Whoever obtained admittance to Madame's rooms, either as a matter of
course or secretly, must have engaged her in conversation, disarmed
suspicion, and then suddenly she must have found a pocket
handkerchief under her nose. The criminal crushed a globe of liquid
in the handkerchief, the victim lost consciousness, the chloroform
was administered without a struggle, all marks of identification were
obliterated, the body was placed in the closet, and the maid - either
as principal or accessory - took the most likely means of postponing
discovery by paying the bill in advance at the office, and then
disappeared."

Kennedy slipped the box back into his pocket. The coroner had, I
think, been expecting Craig's verdict, although he was loath to
abandon his own suicide theory and had held it to the last possible
moment. At any rate, so far he had said little, apparently
preferring to keep his own counsel as to his course of action and
to set his own machinery in motion.

He drew a note from his pocket, however. "I suppose," he began
tentatively, shaking the note as he glanced doubtfully from it to
us, "that you have heard that among the callers on this unfortunate
woman was a lady of high social position in this city?"
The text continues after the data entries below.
-- ==== Sys2Proof/Laws/Ops.lean ====
section
/-! SUPPORT. What each shared operation can do, said once: closed forms and case lemmas that the provers cite. -/
namespace Sys2Proof.Machine

/-! ### Taking a command -/

/-- A frame that is offered can be taken. -/
theorem State.offers.canTake {s : State} {c : Command} {tag : Byte} {args : List Byte} {rest : List MgmtFrame}
    (h : s.offers c tag args rest) : s.canTake = true := by
  obtain ⟨hr, -, hc⟩ := h
  rw [Nat.add_assoc] at hc
  simp only [State.canTake, hr, State.committed, State.owed, Config.takeLimit, decide_true, Bool.true_and]
  exact decide_eq_true hc

/-- A command whose frame is at the front of the receive list and well formed is handed on. -/
theorem takeFrame_of_offers {α : Type} {c : Command} {parse : List Byte → Option α} {handle : Byte → α → State → State}
    {s : State} {tag : Byte} {args : List Byte} {rest : List MgmtFrame} {a : α}
    (h : s.offers c tag args rest) (hp : parse args = some a) :
    takeFrame c parse handle s = .next (handle tag a { s with receiveList := rest }) := by
  have hc : s.canTake = true := h.canTake
  simp [takeFrame, h.2.1, hc, hp]

/-- A command whose frame has a length it does not take is answered MALFORMED. -/
theorem takeFrame_malformed {α : Type} {c : Command} {parse : List Byte → Option α} {handle : Byte → α → State → State}
    {s : State} {tag : Byte} {args : List Byte} {rest : List MgmtFrame}
    (h : s.offers c tag args rest) (hp : parse args = none) :
    takeFrame c parse handle s = .next (State.reply { s with receiveList := rest } c tag .malformed .nothing) := by
  have hc : s.canTake = true := h.canTake
  simp [takeFrame, h.2.1, hc, hp]

/-- Whatever a management command does, it leaves the state, answers MALFORMED, or hands its arguments on. -/
theorem takeFrame_cases {α : Type} {c : Command} {parse : List Byte → Option α} {handle : Byte → α → State → State}
    {s t : State} (h : takeFrame c parse handle s = .next t) :
    t = s ∨ ∃ f rest, s.receiveList = f :: rest ∧ s.phase = .running ∧ s.committed ≤ 47 ∧ f.code = c.code ∧
      ((parse f.args = none ∧ t = State.reply { s with receiveList := rest } c f.tag .malformed .nothing)
        ∨ ∃ a, parse f.args = some a ∧ t = handle f.tag a { s with receiveList := rest }) := by
  unfold takeFrame at h
  split at h
  · cases h; exact .inl rfl
  · rename_i f rest hl
    split at h
    · rename_i hc
      simp only [State.canTake, Bool.and_eq_true, decide_eq_true_eq] at hc
      refine .inr ⟨f, rest, hl, hc.1.1, hc.1.2, hc.2, ?_⟩
      split at h <;> rename_i hp <;> cases h
      · exact .inl ⟨hp, rfl⟩
      · exact .inr ⟨_, hp, rfl⟩
    · cases h; exact .inl rfl

/-- A management command always answers a next state. -/
theorem takeFrame_next {α : Type} (c : Command) (parse : List Byte → Option α) (handle : Byte → α → State → State)
    (s : State) : ∃ t, takeFrame c parse handle s = .next t := by
  unfold takeFrame
  split
  · exact ⟨_, rfl⟩
  · split
    · dsimp only
      split <;> exact ⟨_, rfl⟩
    · exact ⟨_, rfl⟩

/-- No management command runs outside `running`. -/
theorem takeFrame_not_running {α : Type} {c : Command} {parse : List Byte → Option α} {handle : Byte → α → State → State}
    {s : State} (h : s.phase ≠ .running) : takeFrame c parse handle s = .next s := by
  unfold takeFrame
  split
  · rfl
  · simp [State.canTake, h]

/-! ### Alerts and the queue high flag -/

/-- An alert changes the outgoing list alone. -/
theorem State.alert_eq (s : State) (masked : Bool) (a : Alert) :
    s.alert masked a =
      { s with outgoing := if masked = true ∨ 64 ≤ s.committed then s.outgoing else s.outgoing ++ [.alert a] } := by
  unfold State.alert Config.outgoingCapacity
  by_cases h : masked = true
  · simp [h]
  · by_cases h2 : 64 ≤ s.committed
    · simp [h2]
    · simp [h, h2]

/-- The rise of the total changes the outgoing list and the armed flag alone. -/
theorem State.queueRose_eq (s : State) :
    ∃ o q, s.queueRose = { s with outgoing := o, queueHighArmed := q } := by
  unfold State.queueRose
  split
  · rw [State.alert_eq]; exact ⟨_, _, rfl⟩
  · exact ⟨_, _, rfl⟩

/-- The fall of the total arms the flag or leaves it. -/
theorem State.queueFell_eq (s : State) :
    s.queueFell = { s with queueHighArmed := decide (s.total < s.params.highMark) || s.queueHighArmed } := by
  unfold State.queueFell
  split
  · rename_i h; simp [h]
  · rename_i h; simp [h]

/-- A reservation adds one reserved slot, beside the queue high alert. -/
theorem State.reserveSlot_eq (s : State) :
    ∃ o q, s.reserveSlot = { s with reserved := s.reserved + 1, outgoing := o, queueHighArmed := q } := by
  unfold State.reserveSlot
  obtain ⟨o, q, h⟩ := State.queueRose_eq { s with reserved := s.reserved + 1 }
  exact ⟨o, q, by rw [h]⟩

/-- A released reservation takes one reserved slot off, and may arm the queue high alert. -/
theorem State.releaseSlot_eq (s : State) :
    s.releaseSlot = { s with
      reserved := s.reserved - 1
      queueHighArmed := decide (s.written.length + (s.reserved - 1) < s.params.highMark) || s.queueHighArmed } := by
  unfold State.releaseSlot
  rw [State.queueFell_eq]
  rfl

/-- Reaching capacity changes the outgoing list and the berth's armed flag alone. -/
theorem State.capacityRose_eq (s : State) (b : BerthNo) :
    ∃ o, s.capacityRose b = { s with outgoing := o, sailings := s.sailings } ∨
      ∃ sl, s.sailings[b] = some sl ∧
        s.capacityRose b = { s with outgoing := o, sailings := s.sailings.set b (some { sl with alertArmed := false }) } := by
  unfold State.capacityRose
  split
  · exact ⟨_, .inl rfl⟩
  · rename_i sl h
    split
    · rw [State.alert_eq]; exact ⟨_, .inr ⟨sl, h, rfl⟩⟩
    · exact ⟨_, .inl rfl⟩

/-! ### Updates that write nothing new -/

@[simp] theorem vector_set_self {α : Type} {n : Nat} (v : Vector α n) (i : Fin n) : v.set i v[i] = v := by
  ext j hj
  simp

/-- A gate context put back changes nothing. -/
@[simp] theorem State.setGate_self (s : State) (g : Gate) : s.setGate g s.gates[g] = s := by
  simp [State.setGate]

/-! ### Gate modes -/

/-- One gate's mode worked out again: the mode last sent becomes the computed mode, and a frame goes out if it differed. -/
theorem State.refreshMode_eq (s : State) (g : Gate) :
    s.refreshMode g = { s with
      gates := s.gates.set g { s.gates[g] with modeSent := some (computedMode s.service s.gates[g].state) }
      laneOut := s.laneOut.set g (s.laneOut[g] ++
        if s.gates[g].modeSent = some (computedMode s.service s.gates[g].state) then []
        else [.gateMode (computedMode s.service s.gates[g].state)]) } := by
  unfold State.refreshMode
  dsimp only
  split
  · rename_i h
    have : ({ s.gates[g] with modeSent := some (computedMode s.service s.gates[g].state) } : GateContext) = s.gates[g] := by
      rw [← h]
    rw [this]
    simp
  · simp [State.setGate, State.sendLane]

/-! ### Activations and waiting writes -/

/-- A waiting activation applied moves the marker and produces its REPLY. -/
theorem State.applyActivation_eq (s : State) :
    s.applyActivation = { s with
      activeBank := match s.waitingActivation with
        | some w => some w.bank
        | none => s.activeBank
      waitingActivation := none
      outgoing := s.outgoing ++ match s.waitingActivation with
        | some w => [.reply Command.activateBank.code w.tag .ok (.bank w.bank)]
        | none => [] } := by
  obtain ⟨⟩ := s
  unfold State.applyActivation
  dsimp only
  split <;> simp [State.reply, State.produce]

/-- Waiting writes applied one after another: entries set in order, one REPLY each. -/
theorem foldl_applyWrite (ws : List FilterWrite) (s : State) :
    ws.foldl State.applyWrite s = { s with
      filters := ws.foldl (fun fs w => fs.set w.index w.entry) s.filters
      outgoing := s.outgoing ++ ws.map fun w => .reply Command.loadFilter.code w.tag .ok .nothing } := by
  induction ws generalizing s with
  | nil => simp
  | cons w ws ih => simp [ih, State.applyWrite, State.reply, State.produce]

/-- The writes that waited are applied in order and answered. -/
theorem State.applyWrites_eq (s : State) :
    s.applyWrites = { s with
      filters := s.waitingWrites.foldl (fun fs w => fs.set w.index w.entry) s.filters
      waitingWrites := []
      outgoing := s.outgoing ++ s.waitingWrites.map fun w => .reply Command.loadFilter.code w.tag .ok .nothing } := by
  unfold State.applyWrites
  rw [foldl_applyWrite]

/-! ### Sailings -/

/-- A note of a change reaches the decision that found the berth's sailing, and nothing else. -/
theorem State.noteChange_eq (s : State) (b : BerthNo) (c : SailingChange) :
    s.noteChange b c = { s with
      engine := s.engine.map fun d =>
        if d.found.map (·.berth) = some b ∧ d.change ≠ .closed then { d with change := c } else d } := by
  obtain ⟨⟩ := s
  unfold State.noteChange
  dsimp only
  split
  · split <;> simp_all
  · rfl

/-- A close writes the summary, drops the berth's crew markers, empties the berth and is noted by the decision. -/
theorem State.closeSailing_eq {s : State} {b : BerthNo} {sl : Sailing} (h : s.sailings[b] = some sl) :
    s.closeSailing b = { s with
      written := s.written ++ [⟨s.nextSeq, summaryOf b sl s.now⟩]
      reserved := s.reserved - 1
      nextSeq := s.nextSeq + 1
      gates := s.gates.map fun c =>
        if c.config.berth = some b then { c with list := c.list.map Transaction.markerDropped } else c
      sailings := s.sailings.set b none
      engine := s.engine.map fun d =>
        if d.found.map (·.berth) = some b ∧ d.change ≠ .closed then { d with change := .closed } else d } := by
  unfold State.closeSailing
  rw [h]
  simp only [State.noteChange_eq, State.setSailing, State.dropCrewMarkers, State.writeRecord]

/-- A berth without a sailing stays as it is. -/
theorem State.closeSailing_none {s : State} {b : BerthNo} (h : s.sailings[b] = none) : s.closeSailing b = s := by
  unfold State.closeSailing
  rw [h]

/-! ### The stages -/

/-- The stage that comes next, its decision and its transaction, read off a state that has come to it. -/
theorem State.atStage_of_deciding {s : State} {st : Stage} {d : Decision} {t : Transaction} (h : s.deciding st d t) :
    s.atStage st = some (d, t) := by
  obtain ⟨hr, he, hs, hf⟩ := h
  rw [State.atStage, if_pos hr, he, Option.bind_some, if_pos hs, hf]
  rfl

/-- And back: what `atStage` answers has come to the stage. -/
theorem State.deciding_of_atStage {s : State} {st : Stage} {d : Decision} {t : Transaction}
    (h : s.atStage st = some (d, t)) : s.deciding st d t := by
  unfold State.atStage at h
  split at h
  · rename_i hr
    rw [Option.bind_eq_some_iff] at h
    obtain ⟨d', he, h⟩ := h
    split at h
    · rename_i hs
      rw [Option.map_eq_some_iff] at h
      obtain ⟨t', hf, ht⟩ := h
      cases ht
      exact ⟨hr, he, hs, hf⟩
    · cases h
  · cases h

/-- No stage runs outside `running`. -/
theorem State.atStage_not_running {s : State} {st : Stage} (h : s.phase ≠ .running) : s.atStage st = none := by
  simp [State.atStage, h]

/-- The transaction a list answers for a tap number carries it. -/
theorem findTap_tap {l : List Transaction} {tap : TapNumber} {t : Transaction} (h : findTap l tap = some t) : t.tap = tap := by
  simpa using List.find?_some h

/-- And is a member of the list. -/
theorem findTap_mem {l : List Transaction} {tap : TapNumber} {t : Transaction} (h : findTap l tap = some t) : t ∈ l :=
  List.mem_of_find?_eq_some h

/-- A decision handed past stage 5 to the recheck is refused DEPARTING there (R73, R39). -/
theorem Decision.finalRefusal_toRecheck {d : Decision} (hr : d.refusal = none) (hc : d.change = .left) :
    d.toRecheck.finalRefusal = some .departing := by
  simp [Decision.finalRefusal, Decision.toRecheck, hr, hc]

end Sys2Proof.Machine
end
"I have heard a rumour to that effect," replied Kennedy as he busied
himself cleaning up the apparatus he had just used. There was
nothing in his manner even to hint at the fact that we had gone
further and interviewed the young lady in question.

"Well," resumed the coroner, "in view of what you have just
discovered I don't mind telling you that I believe it was more than
a rumour. I have had a man watching the woman and this is a report
I received just before I came up here."

We read the note which he now handed to us. It was just a hasty
line: "Miss Lovelace left hurriedly for Washington this morning."

What was the meaning of it? Clearly, as we probed deeper into the
case, its ramifications grew wider than anything we had yet expected.
Why had Miss Lovelace gone to Washington, of all places, at this
torrid season of the year?

The coroner had scarcely left us, more mystified than ever, when a
telephone message came from McBride saying that he had some important
news for us if we would meet him at the St. Cenis Hotel within an
hour. He would say nothing about it over the wire.